Кулак неотвратимо летит в солнечное сплетение, а я стою как дурак. Только физиономию перекосил, чтобы подобающе ситуации смотрелось.
Боль отрезвляет — и бью в ответ. Жалко немного портить его чёртову красоту, но держать марку важнее.
Входим в раж, время замедляется для нас, но не для мира. И вот уже вдалеке многочисленный топот — за нами. Переглядываемся — кривит свои разбитые губы, а я зависаю, блядь. Толкает напоследок с презрением, и: «Вечером. У моего дома».
Как в слоумо, возвращаюсь в реальность, отдираю себя от пыльного асфальта. Голоса ближе — и мы в разные стороны. Он сразу за угол, а я — через забор, в кусты, чтоб никто не увидел морды моей раздутой, сломанный, кажется, нос и унизительный стояк.
Интересно, заметил ли? Или у него тоже встаёт от наших драк? Надо будет проверить как-нибудь на досуге. А пока — уношу с собой воспоминания. Хрипы его, костяшки, об меня содранные в кровь, копну волос.
За то, что назвал его «подстилкой», позавчера выбил два зуба мудаку-сокурснику его. Родственники этого выродка даже хотели накатать заявление, но недобитый отговорил почему-то. Только, сука, мне потом шепнул, чтобы никто больше не услышал: «Пидоры. Ты и он».
«Он», как я думаю, как раз-таки натуральнее красителя в газировке. Про себя думал раньше, что тоже ни за что никогда. Даже с девчонкой встречался в старшей школе. Красивая безумно. Всё татушку мне свою показывала.

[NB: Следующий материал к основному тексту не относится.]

-- ==== Sys2Proof/Tests/Slice0.lean ====
section
/-! SUPPORT. Tests: the operand checks, the encodings of 95_test_vectors.md section 8, single steps of its sections 2 to
6 (each theorem's comment names its vector), and a witness for every statement that has hypotheses. -/

namespace Sys2Proof.Tests

open Sys2Proof.Machine

/-- A cycle's inputs without a command, with a command, with reset. -/
def quiet (echo : Bool) : Inputs := { rst := false, echoIn := echo, cmdValid := false, cmd := 0 }
def word (echo : Bool) (cmd : BitVec 32) : Inputs := { rst := false, echoIn := echo, cmdValid := true, cmd := cmd }
def resetting (echo : Bool) (cmd : BitVec 32) : Inputs := { rst := true, echoIn := echo, cmdValid := true, cmd := cmd }

/-- The machine with these registers and these inputs to come. -/
def at' (regs : Registers) (inputs : List Inputs) : State :=
  { regs := regs, stimulus := inputs, cycle := 0, out := Outputs.quiet }

/-- Configured with `DIV` = 1 and running. -/
def live : Registers := { Registers.reset with configured := true, divSel := 1, running := true }
def triggering : Registers := { live with state := .triggering, trig := true }
def awaitingRise : Registers := { live with state := .awaitingRisingEdge }
def awaitingFall : Registers := { live with state := .awaitingFallingEdge, armed := .falling }
def computing : Registers := { live with state := .computing }
def timedOut : Registers := { live with state := .timedOut, resValid := true, resKind := .timeout }

/-- A response word from its three fields (R60). -/
def rsp (status tag data : Nat) : BitVec 38 := BitVec.ofNat 38 (status * 17179869184 + tag * 4294967296 + data)

/-- The outcome is a next state with this property. -/
def goes (o : Host.Outcome State Fault Refusal) (p : State → Bool) : Bool :=
  match o with
  | .next t => p t
  | .fault _ => false
  | .refused _ => false

/-- The step leaves these registers and answers this response word. -/
def steps (s : State) (regs : Registers) (r : BitVec 38) : Bool :=
  goes (step s) (fun t => decide (t.regs = regs ∧ t.out.rsp = r))

/- ------------------------------------------------------------------ operand checks -------------------------- -/

theorem test_wf_configure : Instr.wellFormed (.configure 0) = false ∧ Instr.wellFormed (.configure 6) = false ∧
    Instr.wellFormed (.configure 7) = false ∧ Instr.wellFormed (.configure 5) = true := by decide
theorem test_wf_setDeadline : Instr.wellFormed (.setDeadline 0) = false ∧ Instr.wellFormed (.setDeadline 1) = true := by
  decide
theorem test_wf_setTrig : Instr.wellFormed (.setTrig 0) = false ∧ Instr.wellFormed (.setTrig 1) = true := by decide
theorem test_wf_rdReg : Instr.wellFormed (.rdReg 15) = false ∧ Instr.wellFormed (.rdReg 31) = false ∧
    Instr.wellFormed (.rdReg 14) = true := by decide

/- ------------------------------------------------------------------ encodings (95 section 8) ---------------- -/

theorem test_decode_nop : decode 0x00000000#32 = .command (.nop) ∧ decode 0x00000001#32 = .reservedBits := by
  decide
theorem test_decode_configure : decode 0x01000003#32 = .command (.configure 3) ∧ decode 0x01000008#32 = .reservedBits := by
  decide
theorem test_decode_start : decode 0x02000000#32 = .command (.start) ∧ decode 0x02000001#32 = .reservedBits := by
  decide
theorem test_decode_stop : decode 0x03000000#32 = .command (.stop) ∧ decode 0x03000001#32 = .reservedBits := by
  decide
theorem test_decode_setEdge : decode 0x04000001#32 = .command (.setEdge .falling) ∧ decode 0x04000002#32 = .reservedBits := by
  decide
theorem test_decode_pollCap : decode 0x05000000#32 = .command (.pollCap) ∧ decode 0x05000001#32 = .reservedBits := by
  decide
theorem test_decode_rdOvf : decode 0x06000000#32 = .command (.rdOvf) ∧ decode 0x06000001#32 = .reservedBits := by
  decide
theorem test_decode_rdCnt : decode 0x07000000#32 = .command (.rdCnt) ∧ decode 0x07000001#32 = .reservedBits := by
  decide
theorem test_decode_begin : decode 0x08000000#32 = .command (.begin) ∧ decode 0x08000001#32 = .reservedBits := by
  decide
theorem test_decode_rdResult : decode 0x09000000#32 = .command (.rdResult) ∧ decode 0x09000001#32 = .reservedBits := by
  decide
theorem test_decode_convert : decode 0x0A00048E#32 = .command (.convert 1166) := by decide
theorem test_decode_setScale : decode 0x10000232#32 = .command (.setScale 562) := by decide
theorem test_decode_setMin : decode 0x11000002#32 = .command (.setMin 2) ∧ decode 0x11010000#32 = .reservedBits := by
  decide
theorem test_decode_setMax : decode 0x12000190#32 = .command (.setMax 400) ∧ decode 0x12010000#32 = .reservedBits := by
  decide
theorem test_decode_setDeadline : decode 0x13000002#32 = .command (.setDeadline 2) ∧ decode 0x13010000#32 = .reservedBits := by
  decide
theorem test_decode_setTrig : decode 0x14000015#32 = .command (.setTrig 21) ∧ decode 0x14010000#32 = .reservedBits := by
  decide
theorem test_decode_rdReg : decode 0x1500000E#32 = .command (.rdReg 14) ∧ decode 0x15000020#32 = .reservedBits := by
  decide
/-- The first and last words of the two illegal ranges (R63). -/
theorem test_decode_illegal : decode 0x0B000000#32 = .illegalOpcode ∧ decode 0x0FFFFFFF#32 = .illegalOpcode ∧
    decode 0x16000000#32 = .illegalOpcode ∧ decode 0xFFFFFFFF#32 = .illegalOpcode := by decide
theorem test_decode_setEdge_rising : decode 0x04000000#32 = .command (.setEdge .rising) := by decide
/-- The response words 95 section 8 writes out. -/
theorem test_responses : responseWord ⟨.ok, 1, 0x00030064⟩ = 0x100030064#38 ∧
    responseWord ⟨.none, 0, 0⟩ = 0x400000000#38 ∧ responseWord ⟨.errBusy, 0, 0⟩ = 0x1000000000#38 := by decide
theorem test_tableWord : decodeTableWord 32 0x12000190 = some (.setMax 400) ∧ decodeTableWord 32 0x0C000000 = none := by
  decide
theorem test_withFetchWord :
    goes (step (State.reset.withFetchWord 32 0x01000005))
      (fun t => decide (t.regs = { Registers.reset with configured := true, divSel := 5 })) = true := by decide
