-- ==== Sys2Proof/Syntax.lean ====
section
/-!
DEFINITION. The instruction set as syntax: one constructor of `Instr` for each row of spec/opcode_table.json, the 216
instruction words and the 106 events. The operands of an event stand in `Event`, which the agenda holds. Field names are the table's. The chain bit of a word is not part of `Instr`: it
belongs to the issue unit (R180), see `Word1`.
-/

namespace Sys2Proof

/-- The second operand of VR and VC words (R182). -/
inductive BSel where
  | vreg (n : VReg)
  | sreg (n : SReg)
  | imm (i : BitVec 5)
  | lit
  deriving DecidableEq, Repr

/-- The access widths of MV words (R181, R246). -/
inductive Width where
  | x8 | x16 | x32 | x64
  deriving DecidableEq, Repr

/-- Cache hints (R246); code 3 is reserved. -/
inductive Hint where
  | normal | nt | keep
  deriving DecidableEq, Repr

/-- Rounding modes (R115). -/
inductive RMode where
  | rne | rz | ru | rd
  deriving DecidableEq, Repr

/-- Scopes (R128); code 7 is reserved. -/
inductive Scope where
  | thr | grp | team | clu | die | dev | sys
  deriving DecidableEq, Repr

/-- Orders of atomics and ring operations (R136). -/
inductive Ord where
  | rlx | acq | rel | acqrel
  deriving DecidableEq, Repr

/-- Orders of fence (R254); code 0 is reserved. -/
inductive FOrd where
  | acq | rel | acqrel
  deriving DecidableEq, Repr

/-- Atomic operations (R251). -/
inductive AOp where
  | add32 | minS | maxS | minZ | maxZ | and | or | xor | xchg32 | cas32 | addF32 | add64 | xchg64 | cas64
  deriving DecidableEq, Repr

/-- Operations of vmred (R252). -/
inductive RedOp where
  | add32 | minS | maxS | minZ | maxZ | and | or | xor | addF32 | add64
  deriving DecidableEq, Repr

/-- Operations of sg.mod (R319). -/
inductive ModOp where
  | add32 | minS | maxS | minZ | maxZ | and | or | xor | xchg32 | cas32 | addF32
  deriving DecidableEq, Repr

/-- Relations of vcmp (R222). -/
inductive ICmp where
  | eq | ne | ltS | leS | gtS | geS | ltZ | leZ | gtZ | geZ | tst
  deriving DecidableEq, Repr

/-- Relations of vfcmp and vdcmp (R240). -/
inductive FCmp where
  | eq | ne | lt | le | gt | ge | ord | uno
  deriving DecidableEq, Repr

/-- Conditions of sg.arm (R322). -/
inductive ArmCmp where
  | geZ | geS | eq | ne | leZ | leS
  deriving DecidableEq, Repr

/-- Reductions of vfold (R228). -/
inductive FoldOp where
  | addZ | addS | minS | maxS | minZ | maxZ | and | or | xor | addF32
  deriving DecidableEq, Repr

/-- Reductions of vscan (R229). -/
inductive ScanOp where
  | add | minS | maxS | minZ | maxZ | and | or | xor
  deriving DecidableEq, Repr

/-- Widths of sext (R197). -/
inductive ExtW where
  | z32 | s32 | x64
  deriving DecidableEq, Repr

/-- Widths of vins (R198). -/
inductive InsW where
  | lo | hi | x64
  deriving DecidableEq, Repr

/-- Value types of vcvt (R241). -/
inductive CvtT where
  | f64 | f32 | f16 | bf16 | f8m | f8e | s32 | z32 | s16 | z16 | s8 | z8 | s4 | z4
  deriving DecidableEq, Repr

/-- Field widths of vpack and vunpk (R244). -/
inductive PackW where
  | n4 | n8 | n16
  deriving DecidableEq, Repr

/-- Operand formats of the matrix engine (R103). -/
inductive Fmt where
  | f64 | f32 | f16 | bf16 | f8m | f8e | s16 | s8 | z8 | s4 | z4 | q8 | q4 | d8 | d6 | m4
  deriving DecidableEq, Repr

/-- Tile kinds (R285). -/
inductive TKind where
  | f32 | s32 | f64 | part
  deriving DecidableEq, Repr

/-- State codes of vbank and pbank (R259). -/
inductive BankCode where
  | full | retain | off
  deriving DecidableEq, Repr

/-- A structure shared through the rota (R10, R14). -/
inductive Struct where
  | router (core : Nat)
  | link (src dst : Nat)
  | slice (die m : Nat)
  | dram (die ch : Nat)
  | copyEngine (core : Nat)
  | hostLink
  | colalm (port : Nat)
  deriving DecidableEq, Repr

/-- What a peer's request over a Colalm port asks (R413). -/
inductive Inbound where
  | read
  | write (bytes : List Byte)
  | atomic (op : AOp) (v nv : W64)
  deriving DecidableEq, Repr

Не то лотос, не то гвоздика, чёрт его знает, не разбираюсь.
На животе, под пупком, ага.
Брала мою руку и шептала: «потрогай, смелее». А у меня ступор такой каждый раз случался, что сбегал, как малолетний хулиган от петарды.
А потом случился он.
Перевёлся на последнем году школы.
Сразу как зыркнул на меня надменно, понял: не поладим. Ну и не поладили.
С первого дня.
Подрались с ним впервые там же, в школе. Чуть инвалидами оба не остались. Всё растащить нас никак не могли. Словно бы срослись мы в единый клубок ярости, ненависти и презрения. Дышал мне в затылок, заламывая руки, а я млел. От гнева рычал и ещё не осознавал: хочу.
Потом ничего, привыкли.
Привыкли разбегаться по разным углам от учителей, я имею в виду. Будто один мозг на двоих у нас был; я выберу сигануть в окно, значит, он — в девчачьем туалете запрётся. Не сговариваясь.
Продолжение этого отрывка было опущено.